[Input records]
▬▬▬
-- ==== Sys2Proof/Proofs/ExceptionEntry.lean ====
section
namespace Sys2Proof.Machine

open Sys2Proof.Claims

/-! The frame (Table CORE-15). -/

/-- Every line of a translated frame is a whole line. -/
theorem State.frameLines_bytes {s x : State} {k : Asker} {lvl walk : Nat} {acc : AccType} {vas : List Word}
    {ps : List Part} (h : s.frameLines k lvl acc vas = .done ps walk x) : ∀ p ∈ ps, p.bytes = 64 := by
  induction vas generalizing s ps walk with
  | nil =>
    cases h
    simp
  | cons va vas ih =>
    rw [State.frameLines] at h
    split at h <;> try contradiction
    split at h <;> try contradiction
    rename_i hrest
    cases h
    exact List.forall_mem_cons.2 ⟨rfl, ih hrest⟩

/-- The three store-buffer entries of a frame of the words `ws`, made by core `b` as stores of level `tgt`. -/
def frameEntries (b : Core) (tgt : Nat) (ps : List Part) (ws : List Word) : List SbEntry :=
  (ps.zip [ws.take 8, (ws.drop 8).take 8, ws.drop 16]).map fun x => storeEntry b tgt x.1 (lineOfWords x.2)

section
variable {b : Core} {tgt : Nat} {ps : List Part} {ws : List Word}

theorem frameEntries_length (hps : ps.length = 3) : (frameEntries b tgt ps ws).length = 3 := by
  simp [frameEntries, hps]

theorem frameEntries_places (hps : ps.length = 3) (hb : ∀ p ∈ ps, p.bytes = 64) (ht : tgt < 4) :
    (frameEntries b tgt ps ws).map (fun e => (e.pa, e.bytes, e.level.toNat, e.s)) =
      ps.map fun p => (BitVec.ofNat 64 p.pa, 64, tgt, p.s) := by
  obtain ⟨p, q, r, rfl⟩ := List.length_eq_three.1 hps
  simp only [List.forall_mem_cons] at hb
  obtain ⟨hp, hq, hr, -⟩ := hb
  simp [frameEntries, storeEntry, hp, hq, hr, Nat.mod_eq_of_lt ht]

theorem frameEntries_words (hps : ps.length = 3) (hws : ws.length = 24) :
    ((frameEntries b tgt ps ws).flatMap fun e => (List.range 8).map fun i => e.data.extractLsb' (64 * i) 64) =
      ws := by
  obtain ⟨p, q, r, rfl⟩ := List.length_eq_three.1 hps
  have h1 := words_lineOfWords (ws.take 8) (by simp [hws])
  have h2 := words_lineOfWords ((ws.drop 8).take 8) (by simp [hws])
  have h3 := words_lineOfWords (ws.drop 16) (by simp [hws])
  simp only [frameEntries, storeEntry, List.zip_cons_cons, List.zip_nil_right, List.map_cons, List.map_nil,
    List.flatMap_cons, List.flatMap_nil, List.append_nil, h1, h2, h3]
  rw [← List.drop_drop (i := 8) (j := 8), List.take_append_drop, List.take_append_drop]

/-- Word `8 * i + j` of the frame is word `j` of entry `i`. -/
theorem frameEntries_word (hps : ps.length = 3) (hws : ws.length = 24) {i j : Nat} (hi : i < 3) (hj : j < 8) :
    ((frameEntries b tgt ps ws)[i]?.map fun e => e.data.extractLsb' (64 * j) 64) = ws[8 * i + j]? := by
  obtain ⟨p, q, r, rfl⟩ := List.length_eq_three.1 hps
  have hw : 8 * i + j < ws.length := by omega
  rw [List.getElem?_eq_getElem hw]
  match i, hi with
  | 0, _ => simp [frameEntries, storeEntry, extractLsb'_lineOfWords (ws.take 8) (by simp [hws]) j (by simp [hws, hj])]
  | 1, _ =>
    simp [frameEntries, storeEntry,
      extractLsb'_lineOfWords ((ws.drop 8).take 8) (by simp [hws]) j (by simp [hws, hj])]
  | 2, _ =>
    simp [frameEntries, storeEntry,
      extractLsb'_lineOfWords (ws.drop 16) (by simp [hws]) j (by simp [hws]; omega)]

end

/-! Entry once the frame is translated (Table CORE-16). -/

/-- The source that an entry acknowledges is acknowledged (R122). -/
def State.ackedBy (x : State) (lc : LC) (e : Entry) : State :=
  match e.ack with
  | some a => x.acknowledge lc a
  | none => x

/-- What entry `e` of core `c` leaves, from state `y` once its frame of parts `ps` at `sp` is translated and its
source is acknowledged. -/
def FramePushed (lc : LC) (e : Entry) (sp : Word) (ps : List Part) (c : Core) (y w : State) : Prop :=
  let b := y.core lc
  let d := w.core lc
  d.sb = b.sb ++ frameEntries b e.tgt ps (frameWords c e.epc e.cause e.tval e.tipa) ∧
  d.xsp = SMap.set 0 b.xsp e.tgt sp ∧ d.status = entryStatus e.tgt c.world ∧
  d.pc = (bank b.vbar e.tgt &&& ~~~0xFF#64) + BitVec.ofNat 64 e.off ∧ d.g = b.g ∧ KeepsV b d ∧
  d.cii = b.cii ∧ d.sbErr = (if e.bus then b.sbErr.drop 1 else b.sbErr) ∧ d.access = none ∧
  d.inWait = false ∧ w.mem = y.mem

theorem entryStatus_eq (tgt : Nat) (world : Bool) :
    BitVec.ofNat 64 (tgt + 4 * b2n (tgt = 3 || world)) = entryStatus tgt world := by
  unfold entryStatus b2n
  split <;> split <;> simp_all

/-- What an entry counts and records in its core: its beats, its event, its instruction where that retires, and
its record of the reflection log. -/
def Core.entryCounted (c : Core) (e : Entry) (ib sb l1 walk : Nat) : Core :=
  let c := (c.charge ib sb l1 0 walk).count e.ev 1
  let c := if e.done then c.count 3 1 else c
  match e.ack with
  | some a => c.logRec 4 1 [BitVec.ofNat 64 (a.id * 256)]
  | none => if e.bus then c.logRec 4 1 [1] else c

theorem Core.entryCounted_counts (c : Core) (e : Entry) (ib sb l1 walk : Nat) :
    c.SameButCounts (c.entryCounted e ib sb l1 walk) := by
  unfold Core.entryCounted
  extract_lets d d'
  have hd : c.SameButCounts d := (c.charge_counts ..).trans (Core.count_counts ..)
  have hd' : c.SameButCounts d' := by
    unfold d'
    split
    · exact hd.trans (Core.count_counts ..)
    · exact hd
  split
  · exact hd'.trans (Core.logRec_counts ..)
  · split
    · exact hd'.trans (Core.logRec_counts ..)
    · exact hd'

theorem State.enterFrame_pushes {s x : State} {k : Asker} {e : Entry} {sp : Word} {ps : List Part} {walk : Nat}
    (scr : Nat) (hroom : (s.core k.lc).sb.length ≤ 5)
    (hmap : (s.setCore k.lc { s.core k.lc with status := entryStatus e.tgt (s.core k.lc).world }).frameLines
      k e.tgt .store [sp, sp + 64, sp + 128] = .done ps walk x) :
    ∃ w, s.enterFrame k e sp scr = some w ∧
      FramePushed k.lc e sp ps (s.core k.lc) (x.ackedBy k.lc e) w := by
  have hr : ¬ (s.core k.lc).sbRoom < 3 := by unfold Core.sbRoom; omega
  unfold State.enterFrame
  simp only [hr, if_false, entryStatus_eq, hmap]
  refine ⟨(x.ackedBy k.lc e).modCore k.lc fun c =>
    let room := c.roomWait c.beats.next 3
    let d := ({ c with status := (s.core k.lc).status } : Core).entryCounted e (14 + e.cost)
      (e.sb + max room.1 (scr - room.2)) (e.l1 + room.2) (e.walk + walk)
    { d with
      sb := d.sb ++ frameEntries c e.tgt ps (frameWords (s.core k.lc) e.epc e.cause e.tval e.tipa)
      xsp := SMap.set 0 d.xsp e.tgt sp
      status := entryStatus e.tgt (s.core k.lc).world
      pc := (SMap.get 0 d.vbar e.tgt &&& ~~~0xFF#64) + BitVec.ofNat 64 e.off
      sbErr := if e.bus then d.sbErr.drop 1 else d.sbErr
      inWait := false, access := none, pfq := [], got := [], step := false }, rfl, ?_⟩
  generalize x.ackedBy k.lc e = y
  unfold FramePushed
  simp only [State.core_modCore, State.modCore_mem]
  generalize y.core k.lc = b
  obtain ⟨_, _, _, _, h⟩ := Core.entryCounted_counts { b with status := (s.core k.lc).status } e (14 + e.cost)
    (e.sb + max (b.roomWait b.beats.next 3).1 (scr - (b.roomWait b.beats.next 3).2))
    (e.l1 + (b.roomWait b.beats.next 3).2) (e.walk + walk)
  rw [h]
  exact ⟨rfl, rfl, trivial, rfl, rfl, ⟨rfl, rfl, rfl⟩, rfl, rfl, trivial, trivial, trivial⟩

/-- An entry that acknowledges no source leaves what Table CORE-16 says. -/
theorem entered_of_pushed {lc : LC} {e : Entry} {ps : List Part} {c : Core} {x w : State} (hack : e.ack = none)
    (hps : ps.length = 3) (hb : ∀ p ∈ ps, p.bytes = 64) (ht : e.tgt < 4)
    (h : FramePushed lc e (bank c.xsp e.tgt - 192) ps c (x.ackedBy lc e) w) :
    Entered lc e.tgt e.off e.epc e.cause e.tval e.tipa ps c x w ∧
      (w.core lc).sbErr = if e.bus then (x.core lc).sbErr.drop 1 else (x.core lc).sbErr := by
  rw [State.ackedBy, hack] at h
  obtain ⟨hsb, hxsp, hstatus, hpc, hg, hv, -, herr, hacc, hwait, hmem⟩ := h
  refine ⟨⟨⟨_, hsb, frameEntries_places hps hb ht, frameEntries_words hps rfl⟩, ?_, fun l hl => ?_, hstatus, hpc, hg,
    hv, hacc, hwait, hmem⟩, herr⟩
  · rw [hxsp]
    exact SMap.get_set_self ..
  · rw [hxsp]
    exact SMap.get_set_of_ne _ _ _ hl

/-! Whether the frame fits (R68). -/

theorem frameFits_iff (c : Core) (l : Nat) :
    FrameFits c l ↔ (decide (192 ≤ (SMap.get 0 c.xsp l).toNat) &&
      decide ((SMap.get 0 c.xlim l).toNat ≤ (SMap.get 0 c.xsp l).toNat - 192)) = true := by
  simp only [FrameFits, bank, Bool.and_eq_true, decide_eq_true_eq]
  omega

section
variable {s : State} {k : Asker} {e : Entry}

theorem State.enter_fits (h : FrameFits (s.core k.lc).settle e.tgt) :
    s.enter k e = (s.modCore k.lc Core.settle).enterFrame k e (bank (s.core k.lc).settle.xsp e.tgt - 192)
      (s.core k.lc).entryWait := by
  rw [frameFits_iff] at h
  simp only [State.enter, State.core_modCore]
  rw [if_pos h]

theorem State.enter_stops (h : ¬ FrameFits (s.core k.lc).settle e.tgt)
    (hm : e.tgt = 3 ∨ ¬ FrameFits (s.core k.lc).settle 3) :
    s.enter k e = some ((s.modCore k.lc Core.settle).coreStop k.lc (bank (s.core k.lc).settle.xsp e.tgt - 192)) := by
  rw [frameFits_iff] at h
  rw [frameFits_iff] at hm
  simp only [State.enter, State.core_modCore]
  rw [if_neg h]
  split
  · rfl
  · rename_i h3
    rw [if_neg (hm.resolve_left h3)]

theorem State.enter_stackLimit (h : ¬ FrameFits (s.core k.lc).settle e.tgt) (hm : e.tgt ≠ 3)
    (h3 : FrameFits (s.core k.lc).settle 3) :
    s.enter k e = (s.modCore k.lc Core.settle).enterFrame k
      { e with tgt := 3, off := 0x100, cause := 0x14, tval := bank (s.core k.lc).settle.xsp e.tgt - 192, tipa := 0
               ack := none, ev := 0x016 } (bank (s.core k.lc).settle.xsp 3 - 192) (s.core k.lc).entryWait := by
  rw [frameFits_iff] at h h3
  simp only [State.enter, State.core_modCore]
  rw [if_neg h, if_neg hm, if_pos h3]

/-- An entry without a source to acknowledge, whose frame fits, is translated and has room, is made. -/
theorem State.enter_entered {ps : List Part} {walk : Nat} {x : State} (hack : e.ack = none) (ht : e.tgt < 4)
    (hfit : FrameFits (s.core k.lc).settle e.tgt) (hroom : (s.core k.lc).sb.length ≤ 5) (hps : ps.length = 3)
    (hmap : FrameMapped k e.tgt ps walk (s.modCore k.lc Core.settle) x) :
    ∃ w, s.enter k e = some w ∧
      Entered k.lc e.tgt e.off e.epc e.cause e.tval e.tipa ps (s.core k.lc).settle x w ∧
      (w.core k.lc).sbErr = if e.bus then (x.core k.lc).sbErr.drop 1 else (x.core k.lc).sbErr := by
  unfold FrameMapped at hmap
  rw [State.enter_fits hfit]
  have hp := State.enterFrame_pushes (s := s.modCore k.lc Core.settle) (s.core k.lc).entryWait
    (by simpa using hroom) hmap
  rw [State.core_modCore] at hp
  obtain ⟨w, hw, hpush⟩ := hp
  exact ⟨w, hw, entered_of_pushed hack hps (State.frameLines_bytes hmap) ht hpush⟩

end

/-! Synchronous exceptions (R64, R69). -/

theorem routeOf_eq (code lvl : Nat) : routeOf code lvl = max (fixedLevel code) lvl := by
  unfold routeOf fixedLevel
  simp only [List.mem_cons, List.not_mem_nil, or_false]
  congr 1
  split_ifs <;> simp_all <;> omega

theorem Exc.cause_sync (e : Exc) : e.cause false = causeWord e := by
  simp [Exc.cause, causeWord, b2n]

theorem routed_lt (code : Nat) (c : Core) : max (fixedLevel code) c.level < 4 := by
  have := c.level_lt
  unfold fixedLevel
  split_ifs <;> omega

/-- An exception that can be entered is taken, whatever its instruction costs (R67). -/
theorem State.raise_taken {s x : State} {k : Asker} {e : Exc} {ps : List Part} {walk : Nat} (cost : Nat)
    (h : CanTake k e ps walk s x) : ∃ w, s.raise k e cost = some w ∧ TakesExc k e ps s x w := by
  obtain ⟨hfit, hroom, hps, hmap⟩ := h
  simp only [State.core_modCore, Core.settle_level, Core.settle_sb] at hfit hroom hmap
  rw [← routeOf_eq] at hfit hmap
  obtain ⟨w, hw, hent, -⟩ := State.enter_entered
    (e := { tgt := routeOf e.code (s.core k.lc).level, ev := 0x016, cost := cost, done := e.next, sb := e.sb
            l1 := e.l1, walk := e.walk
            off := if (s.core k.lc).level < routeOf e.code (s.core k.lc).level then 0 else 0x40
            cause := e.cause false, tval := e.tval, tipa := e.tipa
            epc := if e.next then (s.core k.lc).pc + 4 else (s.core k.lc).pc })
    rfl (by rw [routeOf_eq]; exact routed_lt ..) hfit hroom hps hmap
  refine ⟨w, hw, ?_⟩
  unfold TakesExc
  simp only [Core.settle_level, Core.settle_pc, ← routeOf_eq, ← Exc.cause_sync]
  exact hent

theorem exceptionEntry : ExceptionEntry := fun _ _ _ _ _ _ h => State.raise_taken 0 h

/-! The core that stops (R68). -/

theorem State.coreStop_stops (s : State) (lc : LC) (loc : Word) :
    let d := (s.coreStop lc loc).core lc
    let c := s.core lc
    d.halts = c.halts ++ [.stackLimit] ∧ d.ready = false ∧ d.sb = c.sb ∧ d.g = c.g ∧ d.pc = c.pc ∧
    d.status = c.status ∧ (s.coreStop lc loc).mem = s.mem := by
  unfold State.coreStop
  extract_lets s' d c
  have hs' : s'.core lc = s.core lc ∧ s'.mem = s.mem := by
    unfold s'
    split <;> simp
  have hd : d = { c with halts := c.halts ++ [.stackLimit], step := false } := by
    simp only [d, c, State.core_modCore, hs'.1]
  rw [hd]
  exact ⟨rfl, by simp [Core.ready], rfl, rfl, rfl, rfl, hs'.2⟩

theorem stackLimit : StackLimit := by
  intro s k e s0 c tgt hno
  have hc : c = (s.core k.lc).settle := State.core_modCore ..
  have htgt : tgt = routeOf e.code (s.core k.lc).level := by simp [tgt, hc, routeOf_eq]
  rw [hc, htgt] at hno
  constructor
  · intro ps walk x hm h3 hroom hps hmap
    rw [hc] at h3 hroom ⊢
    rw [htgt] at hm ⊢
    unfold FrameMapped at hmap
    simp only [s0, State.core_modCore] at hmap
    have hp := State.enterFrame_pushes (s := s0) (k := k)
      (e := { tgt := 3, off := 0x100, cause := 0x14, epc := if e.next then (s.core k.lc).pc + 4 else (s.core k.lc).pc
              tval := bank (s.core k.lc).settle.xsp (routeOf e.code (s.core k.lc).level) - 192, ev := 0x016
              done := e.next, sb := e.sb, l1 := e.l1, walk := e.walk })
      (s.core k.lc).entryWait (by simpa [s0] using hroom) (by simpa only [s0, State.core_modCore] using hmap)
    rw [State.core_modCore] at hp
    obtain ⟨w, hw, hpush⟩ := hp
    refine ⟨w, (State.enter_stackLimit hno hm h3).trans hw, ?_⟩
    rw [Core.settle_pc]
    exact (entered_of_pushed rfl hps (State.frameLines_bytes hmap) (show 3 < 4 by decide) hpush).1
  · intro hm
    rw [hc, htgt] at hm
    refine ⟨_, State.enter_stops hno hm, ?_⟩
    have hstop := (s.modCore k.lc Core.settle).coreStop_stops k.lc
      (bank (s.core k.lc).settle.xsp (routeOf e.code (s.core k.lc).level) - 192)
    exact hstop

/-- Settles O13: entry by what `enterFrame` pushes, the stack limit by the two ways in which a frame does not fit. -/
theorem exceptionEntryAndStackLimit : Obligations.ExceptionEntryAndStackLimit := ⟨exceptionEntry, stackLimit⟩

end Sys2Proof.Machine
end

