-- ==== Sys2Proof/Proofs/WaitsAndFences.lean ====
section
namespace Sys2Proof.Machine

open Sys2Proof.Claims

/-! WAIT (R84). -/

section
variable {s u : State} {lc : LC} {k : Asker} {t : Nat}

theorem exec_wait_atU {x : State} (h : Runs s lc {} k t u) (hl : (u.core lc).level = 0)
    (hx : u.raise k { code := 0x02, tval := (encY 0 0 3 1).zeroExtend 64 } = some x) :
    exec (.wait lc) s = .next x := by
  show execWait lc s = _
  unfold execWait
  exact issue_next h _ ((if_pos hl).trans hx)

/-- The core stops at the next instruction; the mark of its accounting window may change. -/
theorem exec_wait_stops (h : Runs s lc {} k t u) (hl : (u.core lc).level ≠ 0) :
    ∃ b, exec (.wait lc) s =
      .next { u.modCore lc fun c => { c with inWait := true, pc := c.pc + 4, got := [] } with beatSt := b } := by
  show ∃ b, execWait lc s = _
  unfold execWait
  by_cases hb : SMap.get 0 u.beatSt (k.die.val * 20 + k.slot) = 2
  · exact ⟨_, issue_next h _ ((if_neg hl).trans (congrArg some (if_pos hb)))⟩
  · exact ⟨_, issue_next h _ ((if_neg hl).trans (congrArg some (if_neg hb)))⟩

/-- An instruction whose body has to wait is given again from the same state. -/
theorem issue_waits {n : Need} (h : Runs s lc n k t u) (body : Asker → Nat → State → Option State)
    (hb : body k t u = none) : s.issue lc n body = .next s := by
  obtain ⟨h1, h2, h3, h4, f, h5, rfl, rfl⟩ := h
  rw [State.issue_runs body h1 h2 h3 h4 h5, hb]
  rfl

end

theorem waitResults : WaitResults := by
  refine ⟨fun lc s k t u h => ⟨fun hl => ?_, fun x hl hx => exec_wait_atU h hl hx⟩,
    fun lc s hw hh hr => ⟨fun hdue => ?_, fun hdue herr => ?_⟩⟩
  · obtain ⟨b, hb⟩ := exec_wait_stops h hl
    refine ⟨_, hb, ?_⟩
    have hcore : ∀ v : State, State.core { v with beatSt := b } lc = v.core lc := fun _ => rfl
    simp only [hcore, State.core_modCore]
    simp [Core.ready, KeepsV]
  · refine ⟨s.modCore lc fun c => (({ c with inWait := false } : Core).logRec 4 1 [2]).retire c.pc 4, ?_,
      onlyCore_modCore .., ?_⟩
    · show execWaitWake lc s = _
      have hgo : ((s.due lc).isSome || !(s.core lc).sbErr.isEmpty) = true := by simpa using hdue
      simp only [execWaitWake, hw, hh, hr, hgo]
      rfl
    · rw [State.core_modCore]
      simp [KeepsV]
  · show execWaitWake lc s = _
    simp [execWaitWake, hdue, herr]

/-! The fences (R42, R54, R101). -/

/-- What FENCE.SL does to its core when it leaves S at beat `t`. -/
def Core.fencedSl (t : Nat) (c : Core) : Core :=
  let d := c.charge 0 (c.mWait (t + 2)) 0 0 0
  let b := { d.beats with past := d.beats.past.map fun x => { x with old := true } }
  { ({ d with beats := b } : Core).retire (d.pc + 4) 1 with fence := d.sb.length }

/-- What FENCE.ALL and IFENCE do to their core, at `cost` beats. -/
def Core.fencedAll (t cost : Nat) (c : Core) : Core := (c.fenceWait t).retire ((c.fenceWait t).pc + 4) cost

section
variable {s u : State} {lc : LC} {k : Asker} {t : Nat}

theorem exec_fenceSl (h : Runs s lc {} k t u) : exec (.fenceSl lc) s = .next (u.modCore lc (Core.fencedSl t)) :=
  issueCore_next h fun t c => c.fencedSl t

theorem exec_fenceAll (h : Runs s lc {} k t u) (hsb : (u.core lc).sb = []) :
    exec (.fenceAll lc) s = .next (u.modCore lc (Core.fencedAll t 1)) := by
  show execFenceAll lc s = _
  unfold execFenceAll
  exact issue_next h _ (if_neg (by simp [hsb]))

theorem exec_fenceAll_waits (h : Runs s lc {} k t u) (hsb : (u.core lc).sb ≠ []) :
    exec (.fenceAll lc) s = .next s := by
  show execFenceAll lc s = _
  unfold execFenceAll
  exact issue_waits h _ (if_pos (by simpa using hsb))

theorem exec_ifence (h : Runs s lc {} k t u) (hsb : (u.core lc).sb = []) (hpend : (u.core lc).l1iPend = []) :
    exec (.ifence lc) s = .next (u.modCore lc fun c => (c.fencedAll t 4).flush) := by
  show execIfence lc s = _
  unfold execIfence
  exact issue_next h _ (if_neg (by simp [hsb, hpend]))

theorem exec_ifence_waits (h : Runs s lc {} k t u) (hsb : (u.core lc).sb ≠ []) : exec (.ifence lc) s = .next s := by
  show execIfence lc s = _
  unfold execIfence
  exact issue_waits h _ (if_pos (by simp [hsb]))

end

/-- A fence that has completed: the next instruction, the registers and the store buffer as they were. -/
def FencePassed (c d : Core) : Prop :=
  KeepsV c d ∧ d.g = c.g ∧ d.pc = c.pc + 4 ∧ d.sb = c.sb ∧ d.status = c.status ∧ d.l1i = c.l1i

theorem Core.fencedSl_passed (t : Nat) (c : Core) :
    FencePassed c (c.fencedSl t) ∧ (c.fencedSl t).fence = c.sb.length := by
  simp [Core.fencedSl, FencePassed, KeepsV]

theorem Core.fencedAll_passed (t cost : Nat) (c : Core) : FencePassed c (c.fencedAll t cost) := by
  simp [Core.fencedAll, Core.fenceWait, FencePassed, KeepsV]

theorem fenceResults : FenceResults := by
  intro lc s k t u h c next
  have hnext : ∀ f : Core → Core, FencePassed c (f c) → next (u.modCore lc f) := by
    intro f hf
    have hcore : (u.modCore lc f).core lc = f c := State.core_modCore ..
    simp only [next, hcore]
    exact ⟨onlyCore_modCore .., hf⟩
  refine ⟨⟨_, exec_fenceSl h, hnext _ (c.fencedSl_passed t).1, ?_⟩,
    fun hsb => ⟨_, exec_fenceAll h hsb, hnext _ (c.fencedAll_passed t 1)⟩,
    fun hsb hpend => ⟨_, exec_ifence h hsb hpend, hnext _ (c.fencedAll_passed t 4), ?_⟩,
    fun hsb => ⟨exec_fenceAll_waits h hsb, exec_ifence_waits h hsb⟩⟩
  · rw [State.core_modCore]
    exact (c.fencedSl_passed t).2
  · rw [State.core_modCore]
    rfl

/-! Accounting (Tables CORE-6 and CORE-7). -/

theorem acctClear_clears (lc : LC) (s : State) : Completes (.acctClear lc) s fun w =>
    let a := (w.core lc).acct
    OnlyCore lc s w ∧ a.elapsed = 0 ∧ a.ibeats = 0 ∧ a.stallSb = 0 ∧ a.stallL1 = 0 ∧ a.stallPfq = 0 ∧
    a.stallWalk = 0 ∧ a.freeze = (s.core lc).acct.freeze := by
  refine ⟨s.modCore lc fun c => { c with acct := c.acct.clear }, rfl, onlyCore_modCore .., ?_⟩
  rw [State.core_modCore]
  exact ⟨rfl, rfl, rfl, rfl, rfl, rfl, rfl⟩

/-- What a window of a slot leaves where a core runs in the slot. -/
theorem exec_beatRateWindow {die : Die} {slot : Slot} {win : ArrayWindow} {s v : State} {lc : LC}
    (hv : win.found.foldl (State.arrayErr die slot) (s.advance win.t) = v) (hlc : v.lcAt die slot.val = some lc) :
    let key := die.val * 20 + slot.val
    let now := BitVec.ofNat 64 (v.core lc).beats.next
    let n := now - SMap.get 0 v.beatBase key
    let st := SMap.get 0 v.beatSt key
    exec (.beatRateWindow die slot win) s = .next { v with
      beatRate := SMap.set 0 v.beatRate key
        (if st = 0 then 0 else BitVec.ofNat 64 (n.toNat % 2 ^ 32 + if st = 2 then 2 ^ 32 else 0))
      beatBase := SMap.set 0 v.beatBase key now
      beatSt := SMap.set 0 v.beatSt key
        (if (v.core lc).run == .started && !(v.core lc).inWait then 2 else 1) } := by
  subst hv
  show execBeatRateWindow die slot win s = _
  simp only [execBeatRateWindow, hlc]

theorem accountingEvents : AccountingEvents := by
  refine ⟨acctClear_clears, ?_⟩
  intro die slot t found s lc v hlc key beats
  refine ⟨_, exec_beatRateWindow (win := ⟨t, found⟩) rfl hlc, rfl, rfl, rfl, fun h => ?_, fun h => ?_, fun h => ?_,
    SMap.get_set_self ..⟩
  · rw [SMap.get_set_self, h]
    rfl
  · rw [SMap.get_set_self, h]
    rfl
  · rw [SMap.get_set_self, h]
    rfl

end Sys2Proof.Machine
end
▬▬▬
[Required action] When the entries above show the word "data" in a line, copy that line out.

[Result of this task]
    ((frameEntries b tgt ps ws).flatMap fun e => (List.range 8).map fun i => e.data.extractLsb' (64 * i) 64) =
    ((frameEntries b tgt ps ws)[i]?.map fun e => e.data.extractLsb' (64 * j) 64) = ws[8 * i + j]? := by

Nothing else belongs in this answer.